Friday, September 29, 2006

scattered thoughts

The Iliad is a song. A slow and painful music. Rather than the chronicle of ancient Ilion, an account of her history, it is a dirge. As all requiems, it is an intense remembrance of life. A recollection and recognition of life.



The actions of Agamemnon, fraught with deep dishonor and discord, justify the wrath of Achilles. He rages against clear injustice. The weight of the poem rests on this. The tragedy lies in his unrelenting and uncompromising hold. For the consequences that unfold in the poem, the deaths of so many noble men on either side of the field, the death of Sarpedon, the death of Patrokles, result directly from the just claim of Achilles.

In the Iliad, wrath is the face of justice. Grief the face of mercy.

Acute and clear, the grief of death brings man into sharp relief. Confronted by death throughout the poem, in the final book we are confronted by the living. The stark contrast is an austere confrontation with being itself. We see this severe, internal war manifested in the weeping eye of Priam. Like the shield, it is a wonder. In their encounter, Achilles recognizes what a man is. He is moved to mercy. Priam is not simply an enemy king, but a father seeking his son. In truly seeing his enemy, Achilles sees himself. He weeps with Priam, and his heart is opened.

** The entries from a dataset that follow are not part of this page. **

-- ==== Sys2Proof/Tests/Slice0.lean ====
section
/-! SUPPORT. Tests: the checks of well-formedness, values that the manual works out, and for every statement a state and
operands that meet its hypotheses, clause by clause. -/

namespace Sys2Proof.Tests

open Sys2Proof Sys2Proof.Machine

-- In order, so that a build of the package as one text needs few threads.
set_option Elab.async false

/-! Well-formedness: one ill-formed command for each check (R18, R41, R64, R68, R88, R286, R300, R459, R546) -/

theorem test_wf_accepts : (Instr.wf (.activate 1) && Instr.wf (.activate 127) && Instr.wf (.nudge 0x3F004) &&
    Instr.wf (.sqEnable 64 15 0) && Instr.wf (.thaw 70) && Instr.wf (.vadd 33 {}) && Instr.wf (.registerWrite 0x6000FFC 0) &&
    Instr.wf (.machineCheck 0 4 0x7FFF [1]) && Instr.wf (.winterTrip 9 1)) = true := by decide +kernel

theorem test_wf_slice_queue : (Instr.wf (.activate 0) || Instr.wf (.quiesce 65) || Instr.wf (.remove 128) ||
    Instr.wf (.sqErrClear 1 16) || Instr.wf (.descriptorArrival 1 0 [{ words := [] }]) ||
    Instr.wf (.doorbellReadData 1 []) || Instr.wf (.hostAccessFail (.descriptor 0 0) .timeout) ||
    Instr.wf (.completionTimeout (.completion 1 16 1)) || Instr.wf (.reservationCommitDone 4096 true)) = false := by
  decide +kernel

theorem test_wf_offsets : (Instr.wf (.nudge 0x40000) || Instr.wf (.registerWrite 2 0) || Instr.wf (.nameLoRead 0x6001000) ||
    Instr.wf (.badAccess 0x4000000 true) || Instr.wf (.atsInvalidation 0x100001 { page := 0 }) || Instr.wf (.atsInvalidation 0 { page := 2 ^ 52 - 1, pages := 2 }) ||
    Instr.wf (.vectorUnmask 2048) || Instr.wf (.clearToken 4097)) = false := by decide +kernel

theorem test_wf_engines : (Instr.wf (.thaw 71) || Instr.wf (.vadd 34 {}) || Instr.wf (.hashLend 0 33) ||
    Instr.wf (.hashLend 0 52) || Instr.wf (.engineFaultDetect 0 0 []) || Instr.wf (.engineFaultDetect 0 16 []) ||
    Instr.wf (.machineCheck 0 3 0 []) || Instr.wf (.machineCheck 0 4 0x8000 []) || Instr.wf (.retireUnit 0 5) ||
    Instr.wf (.agingSample 0 [256] 0) || Instr.wf (.agingSample 0 [] 256) || Instr.wf (.thawComplete ⟨71, true, [], 0⟩) || Instr.wf (.port 0 0 (2 ^ 36)) ||
    Instr.wf (.customerOpcode 0 0x20) || Instr.wf (.customerOpcode 0 256)) = false := by decide +kernel

theorem test_wf_units : (Instr.wf (.monCfgWrite 20) || Instr.wf (.winterTrip 10 1) || Instr.wf (.retest 4 0) || Instr.wf (.retest 0 4) || Instr.wf (.standbyRetest 0 4) ||
    Instr.wf (.healthFail 0 3 true) || Instr.wf (.reseedDue 6) || Instr.wf (.reseedDue 256) ||
    Instr.wf (.patrolScrub 2 0 []) || Instr.wf (.smbTemp 128) || Instr.wf (.bypass 64) ||
    Instr.wf (.eventRecord 0 0 256 []) || Instr.wf (.eventRecord 0 0 0 (zeros 17)) ||
    Instr.wf (.aggregatorWindowClose 4096 0) || Instr.wf (.aggregatorWindowClose 0 256) || Instr.wf (.summary 0x10000) ||
    Instr.wf (.coldStart { startup := [4] }) || Instr.wf (.coldStart { chA := { ranks := 3 } })) = false := by
  decide +kernel

/-! Values that the manual works out -/

/-- The example after R320: coefficients 1,000 and 2 with the twiddle 159,781 in Montgomery form. -/
def butterflyVce : Vce :=
  { q := 8380417, qinv := 68660748287, g := 2, vl := 256, v := [(4, 1000), (5, 2), (6, 159781)] }

theorem test_butterfly_example :
    let u := vbflyDo butterflyVce { vd := 4, vs2 := 6, variant := 2 }
    (u.elem 2 4 0, u.elem 2 5 0) = (7532214, 850203) := by decide +kernel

The war music does not end in discord. It ends in harmony. Achilles relinquishes his claim on justice. Though the war will continue, and the city will fall, the wrath of Achilles has died. The poem of war is a movement toward mercy.

...

Note:

I wrote this rather hurriedly a few nights ago. I wanted to revise it into something more substantial to post, but I am unsure how to proceed. Essentially, I am wondering if this line of thinking makes sense. Please, comment. I am not as certain as the tone indicates.

1 Comments:

At 9/30/06, 1:30 PM, Blogger Taylor said...

I think the encounter with Priam is the moment of tragic catharsis for the Iliad. Achilles, who has heretofore been somewhat pathetically bemoaning his own fate, can at this moment grieve not for himself but for his father's loss of him, and through that he mourns his own impending death. I like your connection between the eye and the shield. Both exhibit the expansiveness of life outside of war - the life of the polis, lived in community - which the Iliad in its main narrative arc is unable to present.